Fuckwit
There's a moth trying to fly through my window from the inside. If I weren't totally naked and quite comforable, I'd go help it. Ah well, it'll still be there when I drag myself out of bed, I suppose.Halloween/ birthday party las night. Got a bit drunk and did something predictably stupid. Fool, fool. Trying to keep some sort of postgraduate mystique while surrounded by pesky, relentless undergrads. Instead, got drunkdrunkdrunk and snogged my academic mother. Not technically meant to have academic parents, but being new apparently makes me fair game. Then panicked, lost sense of a) perspective and b) humour and got locked into that old "it's very simple; either you find me attractive, or you don't" debate, which is always a sure sign you're about to upset someone (why give a peson only one way out of a situation? It's just mean) AHH. I think, at one point, she told me that I was trying too hard to be a psychologist.
Bollocks
Maybe I'll go for my academic dad next time. Just for giggles.

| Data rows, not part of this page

/-- Where fetch goes on after the branch `s` of the bundle `b` at `a`, as PD predicts with the history `h` (R119, R121):
the address, and the history that the prediction leaves. -/
def Core.predicted (c : Core) (a b h : Nat) (s : Slot) : Nat × Nat :=
  let v : Option Word := if s.imm then some (immOf s)
    else if s.src = 0xD8 then some ((BitVec.ofNat 24 (bits b 23 0)).signExtend 64)
    else if s.src = 0xD9 then some (BitVec.ofNat 64 (bits b 23 0))
    else none
  let next := (a + 64) % 2 ^ 40
  let target : Nat := match v with
    | some v => if s.dst % 2 = 1 then ofSigned 40 ((a : Int) + 64 * v.toInt) else v.toNat % 2 ^ 40 / 64 * 64
    | none => next
  if s.dst = 0x3C4 then (c.returns.headD 0, h)
  else if v.isNone && s.dst % 2 == 0 then (next, h)
  else if s.guard = 0 then (target, h)
  else
    let t := decide (2 ≤ tget (fun _ => 0) c.predictor (bits a 17 6 ^^^ h))
    (if t then target else next, (h * 2 + b2n t) % 4096)

/-- Whether the next `n` bundles of the predicted path from `a` on are cached and each hold a predicted branch. -/
def Core.branchRun (c : Core) : Nat → Nat → Nat → Bool
  | 0, _, _ => true
  | n + 1, a, h =>
    match c.iFind a with
    | none => false
    | some b => match branchSlot b with
      | none => false
      | some s => let r := c.predicted a b h s; c.branchRun n r.1 r.2

/-- The cycle for which a fifth predicted branch holds F1 while four are between PD and issue (R120): the four bundles of
the queue and the one behind them each hold one. Static prediction needs no checkpoint (R122). -/
def Core.fifthBranch (b : Nat) (c : Core) : Nat :=
  if c.sp then 0
  else
    let r := match branchSlot b with
      | some s => c.predicted c.pc b (c.num 0xFA) s
      | none => ((c.pc + 64) % 2 ^ 40, c.num 0xFA)
    b2n (c.branchRun 5 r.1 r.2)

/-- Whether a slot's guard holds (R102, R103). -/
def guardHolds (c : Core) (s : Slot) : Bool :=
  if s.guard = 0 then true
  else if s.guard < 8 then bit (c.num (0xD0 + s.guard)) 0
  else !bit (c.num (0xD0 + (s.guard - 8))) 0

/-- The moves of a bundle whose guards hold, with their sources read (R96, R98, R103, R104). -/
def movesOf (p b : Nat) (c : Core) : List Mv :=
  ((slotsOf b).filter (guardHolds c)).map (fun s =>
    ⟨s.n, s.dst, if s.imm then immOf s else c.read p (bits b 23 0) s.src, s.sat,
      if s.imm then none else some s.src, s.guard != 0⟩)

/-- A predicted branch whose guard is false, if the bundle has one: true for a RET, false for one predicted by its counter;
a register source is predicted not taken, and rightly (R119). -/
def branchOff (b : Nat) (c : Core) : Option Bool :=
  ((slotsOf b).find? (fun s => !guardHolds c s && (s.dst == 0x3C1 || s.dst == 0x3C3 || s.dst == 0x3C4 ||
      ((s.dst == 0x3C0 || s.dst == 0x3C2) && (s.imm || s.src == 0xD8 || s.src == 0xD9))))).map (fun s => s.dst == 0x3C4)

/-- The debug halt of a pair (R105, R382). -/
def debugHalt (p : Nat) (d : Dev) : Dev := raise (plyBlk p) 4 (wr (wr d (plyPstateState p) 7) (plyDbgHalted p) 1)

/-- A fetched bundle: BRK, then legality, then issue; a guard that waits for a result stalls it (R105, R106, R115). A
branch held for want of a checkpoint counts in STALL_FETCH (R120). -/
def issueBits (p b : Nat) (d0 : Dev) : Dev :=
  let d := settle p (onCore p (fun c => c.syncDue c.issued) d0)
  let c := core d p
  if bit b 29 && bit (c.num 0xE0) 4 then debugHalt p d
  else match illegal b with
    | some (r, n) => faultOpen p 1 (some r) (if r ≤ 2 then none else some n) c.pc d
    | none =>
      let d1 := onCore p (fun c => { c with queue := Core.prefetch c.pc 4 c }.count 0xF2 (c.fifthBranch b)) d
      if (slotsOf b).any (fun s => s.guard != 0 && c.busy (0xD0 + s.guard % 8)) then stallOnce p d1
      else issueMoves p (fmtField b) (movesOf p b c) (branchOff b c) d1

And mymymy, aren't undergrads strange beasts? It's the force of their personalities that's so hard to deal with. They thrust their identities in front of them like some sort of physical barrier such that you can't actually see who they are for all the information they broadcast.
I'm sureI was the same. I know I was. It's weird to get a handle on whatl me and all my friends must have been like, though.